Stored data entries
-------------------------
-- ==== Sys2Proof/Decode.lean ====
section
/-! DEFINITION. The decoder and the encoder of phase codes (R51, R52, R62). -/

namespace Sys2Proof

/-- Why a raw phase value names no operation. -/
inductive DecodeError where
  /-- One of `0xB` to `0xE`: "invalid" (R52, R62). -/
  | reservedCode (c : PhaseCode)
  deriving DecidableEq, Repr

/-- The decoder from raw 4-bit values: total, reads nothing but the four bits (R62). -/
def decode (c : PhaseCode) : Except DecodeError Instr :=
  match c.toNat with
  | 0x0 => .ok .cfgchk
  | 0x1 => .ok .winit
  | 0x2 => .ok .xinit
  | 0x3 => .ok .fetch
  | 0x4 => .ok .adv
  | 0x5 => .ok .window
  | 0x6 => .ok .xform
  | 0x7 => .ok .peak
  | 0x8 => .ok .map
  | 0x9 => .ok .emit
  | 0xA => .ok .pace
  | 0xF => .ok .halt
  | _   => .error (.reservedCode c)

/-- The code of an operation, from the column "bits `[3:0]`" of R51. -/
def encode : Instr → PhaseCode
  | .cfgchk => 0b0000#4
  | .winit  => 0b0001#4
  | .xinit  => 0b0010#4
  | .fetch  => 0b0011#4
  | .adv    => 0b0100#4
  | .window => 0b0101#4
  | .xform  => 0b0110#4
  | .peak   => 0b0111#4
  | .map    => 0b1000#4
  | .emit   => 0b1001#4
  | .pace   => 0b1010#4
  | .halt   => 0b1111#4

/-- The decoder on a row's bits as the host numbers them (log 19): `nbits` bits, whose value is `w`. A phase
code is the four low bits and every bit above them is 0; anything else is refused. -/
def decodeTableWord (nbits w : Nat) : Option Instr :=
  let v := w % 2 ^ nbits
  if v < 16 then (decode (BitVec.ofNat 4 v)).toOption else none

end Sys2Proof
end

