-- ==== Sys2Proof/Machine/Classifier.lean ====
section
/-! DEFINITION. The operations of the Band Classifier: PEAK, MAP (spec/42_classifier.md), over any carrier, and of the machine
the host runs. -/

namespace Sys2Proof.Block

open Sys2Proof.Machine

variable {V : Type}

/-- `PEAK` (R78): the bin of maximum magnitude, lowest index on a tie, under the premise `FINITE_SPECTRUM`; refused where
the premise fails (R91; log 8). -/
def opPeak [Inhabited V] (a : Numerics V) (s : State V) : Host.Outcome (State V) Fault Refusal :=
  if finiteSpectrum (a.arith s.platform.arith) s.bins then
    .next ((s.setKstar (peakBin (a.arith s.platform.arith) s.bins)).setPhase .map)
  else .refused .nonFiniteSpectrum

/-- `MAP` (R84): the Band of `KSTAR · FS / N` hertz. -/
def opMap (s : State V) : Host.Outcome (State V) Fault Refusal :=
  .next ((s.setBand (bandOf s.platform.fs s.platform.n s.kstar)).setPhase .emit)

end Sys2Proof.Block

namespace Sys2Proof.Machine

/-- `PEAK` of the machine the host runs (R78). -/
def execPeak (s : State) : Host.Outcome State Fault Refusal := Block.opPeak numerics s

/-- `MAP` of the machine the host runs (R84). -/
def execMap (s : State) : Host.Outcome State Fault Refusal := Block.opMap s

end Sys2Proof.Machine
end

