-- ==== Sys2Proof/Machine/Dispatch.lean ====
section
/-! DEFINITION. One arm per operation of R51, of the machine the host runs. -/

namespace Sys2Proof.Machine

def exec (i : Instr) (s : State) : Host.Outcome State Fault Refusal :=
  match i with
  | .cfgchk => Sys2Proof.Machine.execCfgchk s
  | .winit => Sys2Proof.Machine.execWinit s
  | .xinit => Sys2Proof.Machine.execXinit s
  | .fetch => Sys2Proof.Machine.execFetch s
  | .adv => Sys2Proof.Machine.execAdv s
  | .window => Sys2Proof.Machine.execWindow s
  | .xform => Sys2Proof.Machine.execXform s
  | .peak => Sys2Proof.Machine.execPeak s
  | .map => Sys2Proof.Machine.execMap s
  | .emit => Sys2Proof.Machine.execEmit s
  | .pace => Sys2Proof.Machine.execPace s
  | .halt => Sys2Proof.Machine.execHalt s

end Sys2Proof.Machine
end

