-- ==== Sys2Proof/Laws/Decode.lean ====
section
/-! SUPPORT. The decoder and the encoder, said once for the proofs that use them. -/

namespace Sys2Proof

@[simp] theorem decode_encode (i : Instr) : decode (encode i) = .ok i := by
  cases i <;> rfl

theorem encode_injective {i j : Instr} (h : encode i = encode j) : i = j := by
  have h' := congrArg decode h
  rw [decode_encode, decode_encode] at h'
  exact Except.ok.inj h'

@[simp] theorem encode_inj {i j : Instr} : encode i = encode j ↔ i = j :=
  ⟨encode_injective, congrArg encode⟩

/-- A well-formed phase code is the code of an operation. -/
theorem exists_encode_of_wf : ∀ c : PhaseCode, phaseCodeWf c = true → ∃ i, c = encode i := by
  have h : ∀ c : PhaseCode, phaseCodeWf c = true → (Instr.all.any fun i => c == encode i) = true := by decide
  intro c hc
  obtain ⟨i, -, hi⟩ := List.any_eq_true.mp (h c hc)
  exact ⟨i, by simpa using hi⟩

@[simp] theorem phaseCodeWf_encode (i : Instr) : phaseCodeWf (encode i) = true := by
  cases i <;> rfl

end Sys2Proof
end

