-- ==== Sys2Proof/Laws/Operands.lean ====
section
/-! SUPPORT. The elements of a buffer, the addressing mode and the sample table. -/

namespace Sys2Proof.Machine

variable {V : Type}

/-! ## Elements of a buffer -/

section Elements

variable [Inhabited V]

@[simp] theorem elemsFrom_length (c i : Nat) (buf : List V) : (elemsFrom c i buf).length = c := by
  induction c generalizing i buf with
  | zero => rfl
  | succ c ih => cases buf <;> simp [elemsFrom, ih]

@[simp] theorem elems_length (n : Nat) (buf : List V) : (elems n buf).length = n :=
  elemsFrom_length n 0 buf

theorem elemsFrom_eq_map (c i : Nat) (buf : List V) :
    elemsFrom c i buf = (List.range c).map fun j => buf.getD j (Config.beyondBuffer (i + j)) := by
  induction c generalizing i buf with
  | zero => rfl
  | succ c ih =>
    cases buf with
    | nil => simp [elemsFrom, ih, List.range_succ_eq_map, Function.comp_def, Nat.add_assoc, Nat.add_comm 1]
    | cons x xs =>
      simp [elemsFrom, ih, List.range_succ_eq_map, Function.comp_def, Nat.add_assoc, Nat.add_comm 1]

/-- The list of the first `n` elements, in terms of the element read. -/
theorem elems_eq_map (n : Nat) (buf : List V) : elems n buf = (List.range n).map (elem buf) := by
  simp [elems, elemsFrom_eq_map, elem]

theorem elem_of_lt {buf : List V} {i : Nat} (h : i < buf.length) : elem buf i = buf[i] := by
  simp [elem, List.getD, List.getElem?_eq_getElem h]

/-- On a buffer with enough elements nothing is read beyond its end. -/
theorem elems_eq_take {n : Nat} {buf : List V} (h : n ≤ buf.length) : elems n buf = buf.take n := by
  rw [elems_eq_map]
  refine List.ext_getElem (by simp [h]) fun i h1 h2 => ?_
  simp only [List.length_map, List.length_range] at h1
  simp [elem_of_lt (Nat.lt_of_lt_of_le h1 h)]

theorem elems_self {n : Nat} {buf : List V} (h : buf.length = n) : elems n buf = buf := by
  rw [elems_eq_take h.ge, List.take_of_length_le h.le]

end Elements

/-! ## The addressing mode -/

theorem modL_of_pos {l : Nat} (h : 0 < l) (x : Nat) : modL l x = x % l := by
  simp [modL, Nat.ne_of_gt h]

/-- Every address formed is an element of a source that has one (R40). -/
theorem modL_lt {l : Nat} (h : 0 < l) (x : Nat) : modL l x < l := by
  rw [modL_of_pos h]; exact Nat.mod_lt x h

theorem ea_of_pos {l : Nat} (h : 0 < l) (c i : Nat) : ea l c i = (c + i) % l := modL_of_pos h _

@[simp] theorem frameAddrs_length (p : Platform V) (c : Nat) : (frameAddrs p c).length = p.n := by
  simp [frameAddrs]

theorem frameAddrs_getElem (p : Platform V) (c : Nat) {i : Nat} (h : i < (frameAddrs p c).length) :
    (frameAddrs p c)[i] = ea p.l c i := by
  simp [frameAddrs]

theorem frameMissing_eq_false {p : Platform V} (h : 0 < p.l) : frameMissing p = false := by
  simp [frameMissing, Nat.ne_of_gt h]

/-! ## The sample table -/

namespace Memory

variable [Inhabited V] [DecidableEq V]

theorem wfFrom_mono {m : Memory V} {a b : Nat} (hab : a ≤ b) (h : wfFrom b m = true) : wfFrom a m = true := by
  cases m with
  | nil => rfl
  | cons e m =>
    obtain ⟨c, v⟩ := e
    simp only [wfFrom, Bool.and_eq_true, decide_eq_true_eq] at h ⊢
    exact ⟨⟨hab.trans h.1.1, h.1.2⟩, h.2⟩

theorem ofSamples_wfFrom (a : Nat) (xs : List V) : wfFrom a (ofSamples a xs) = true := by
  induction xs generalizing a with
  | nil => rfl
  | cons v xs ih =>
    unfold ofSamples
    split
    · exact wfFrom_mono (Nat.le_succ a) (ih (a + 1))
    · next h => simp [wfFrom, h, ih (a + 1)]

/-- A table put in place from its samples is in canonical form. -/
theorem ofSamples_wf (a : Nat) (xs : List V) : (ofSamples a xs).wf = true :=
  wfFrom_mono (Nat.zero_le a) (ofSamples_wfFrom a xs)

/-- Below the least listed address nothing is listed. -/
theorem read_below {m : Memory V} {lo a : Nat} (h : wfFrom lo m = true) (ha : a < lo) : read m a = unlisted := by
  induction m generalizing lo with
  | nil => rfl
  | cons e m ih =>
    obtain ⟨c, v⟩ := e
    simp only [wfFrom, Bool.and_eq_true, decide_eq_true_eq] at h
    have hac : a < c := ha.trans_le h.1.1
    rw [read, if_neg hac.ne]
    exact ih h.2 (hac.trans (Nat.lt_succ_self c))

/-- No entry of a table in canonical form is what an unlisted address reads as. -/
theorem value_ne_unlisted {m : Memory V} {lo a : Nat} {v : V} (h : wfFrom lo m = true) (hm : (a, v) ∈ m) : v ≠ unlisted := by
  induction m generalizing lo with
  | nil => simp at hm
  | cons e m ih =>
    obtain ⟨c, w⟩ := e
    simp only [wfFrom, Bool.and_eq_true, decide_eq_true_eq, Bool.not_eq_true', decide_eq_false_iff_not] at h
    rcases List.mem_cons.mp hm with he | he
    · cases he; exact h.1.2
    · exact ih h.2 he

omit [DecidableEq V] in
/-- An address that no entry lists reads as `unlisted`. -/
theorem read_of_not_mem {m : Memory V} {a : Nat} (h : ∀ v, (a, v) ∉ m) : read m a = unlisted := by
  induction m with
  | nil => rfl
  | cons e m ih =>
    obtain ⟨c, w⟩ := e
    rw [read, if_neg fun hac => h w (by simp [hac])]
    exact ih fun v hv => h v (by simp [hv])

/-- A table in canonical form reads, at a listed address, as the value listed there. -/
theorem read_of_mem {m : Memory V} {lo a : Nat} {v : V} (h : wfFrom lo m = true) (hm : (a, v) ∈ m) : read m a = v := by
  induction m generalizing lo with
  | nil => simp at hm
  | cons e m ih =>
    obtain ⟨c, w⟩ := e
    simp only [wfFrom, Bool.and_eq_true, decide_eq_true_eq] at h
    rcases List.mem_cons.mp hm with he | he
    · cases he; simp [read]
    · have hca : c < a := by
        by_contra hc
        have hu := read_below h.2 (by omega : a < c + 1)
        rw [ih h.2 he] at hu
        exact absurd hu (value_ne_unlisted h.2 he)
      rw [read, if_neg hca.ne']
      exact ih h.2 he

/-- A table put in place from its samples reads as them. -/
theorem read_ofSamples (a : Nat) (xs : List V) {i : Nat} (h : i < xs.length) :
    read (ofSamples a xs) (a + i) = xs[i] := by
  induction xs generalizing a i with
  | nil => simp at h
  | cons v xs ih =>
    unfold ofSamples
    cases i with
    | zero =>
      split
      · next hv => simpa [hv] using read_below (ofSamples_wfFrom (a + 1) xs) (Nat.lt_succ_self a)
      · simp [read]
    | succ i =>
      have hi : i < xs.length := by simpa using h
      have := ih (a + 1) hi
      split
      · simpa [Nat.add_assoc, Nat.add_comm 1] using this
      · simpa [read, Nat.add_assoc, Nat.add_comm 1] using this

/-- The canonical form is canonical: two tables in it that read alike are equal. -/
theorem ext_of_wfFrom {m k : Memory V} {lo : Nat} (hm : wfFrom lo m = true) (hk : wfFrom lo k = true)
    (h : ∀ a, read m a = read k a) : m = k := by
  induction m generalizing k lo with
  | nil =>
    cases k with
    | nil => rfl
    | cons f k =>
      obtain ⟨d, w⟩ := f
      simp only [wfFrom, Bool.and_eq_true, decide_eq_true_eq, Bool.not_eq_true', decide_eq_false_iff_not] at hk
      have := h d
      simp only [read, if_true] at this
      exact absurd this.symm hk.1.2
  | cons e m ih =>
    obtain ⟨c, v⟩ := e
    simp only [wfFrom, Bool.and_eq_true, decide_eq_true_eq, Bool.not_eq_true', decide_eq_false_iff_not] at hm
    cases k with
    | nil =>
      have := h c
      simp only [read, if_true] at this
      exact absurd this hm.1.2
    | cons f k =>
      obtain ⟨d, w⟩ := f
      simp only [wfFrom, Bool.and_eq_true, decide_eq_true_eq, Bool.not_eq_true', decide_eq_false_iff_not] at hk
      have hcd : c = d := by
        rcases Nat.lt_trichotomy c d with hlt | heq | hgt
        · have := h c
          rw [read, if_pos rfl, read, if_neg hlt.ne, read_below hk.2 (hlt.trans (Nat.lt_succ_self d))] at this
          exact absurd this hm.1.2
        · exact heq
        · have := h d
          rw [read, if_neg hgt.ne, read_below hm.2 (hgt.trans (Nat.lt_succ_self c)), read, if_pos rfl] at this
          exact absurd this.symm hk.1.2
      subst hcd
      have hvw : v = w := by simpa [read] using h c
      subst hvw
      congr 1
      refine ih hm.2 hk.2 fun a => ?_
      by_cases hac : a = c
      · rw [hac, read_below hm.2 (Nat.lt_succ_self c), read_below hk.2 (Nat.lt_succ_self c)]
      · simpa [read, hac] using h a

end Memory

/-- The reset state's sample table is in canonical form. No operation writes the table (R39). -/
theorem reset_src_wf : State.reset.platform.src.wf = true := rfl

end Sys2Proof.Machine
end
-------------------------
■ **Aim of the task**
Using the entries above, return exactly the lines from the line with "cases buf with" to the line with "rw [elems_eq_take h.ge, List.take_of_length_le", counting both of those lines.

■ **Exercise output**
    cases buf with
    | nil => simp [elemsFrom, ih, List.range_succ_eq_map, Function.comp_def, Nat.add_assoc, Nat.add_comm 1]
    | cons x xs =>
      simp [elemsFrom, ih, List.range_succ_eq_map, Function.comp_def, Nat.add_assoc, Nat.add_comm 1]

/-- The list of the first `n` elements, in terms of the element read. -/
theorem elems_eq_map (n : Nat) (buf : List V) : elems n buf = (List.range n).map (elem buf) := by
  simp [elems, elemsFrom_eq_map, elem]

theorem elem_of_lt {buf : List V} {i : Nat} (h : i < buf.length) : elem buf i = buf[i] := by
  simp [elem, List.getD, List.getElem?_eq_getElem h]

/-- On a buffer with enough elements nothing is read beyond its end. -/
theorem elems_eq_take {n : Nat} {buf : List V} (h : n ≤ buf.length) : elems n buf = buf.take n := by
  rw [elems_eq_map]
  refine List.ext_getElem (by simp [h]) fun i h1 h2 => ?_
  simp only [List.length_map, List.length_range] at h1
  simp [elem_of_lt (Nat.lt_of_lt_of_le h1 h)]

theorem elems_self {n : Nat} {buf : List V} (h : buf.length = n) : elems n buf = buf := by
  rw [elems_eq_take h.ge, List.take_of_length_le h.le]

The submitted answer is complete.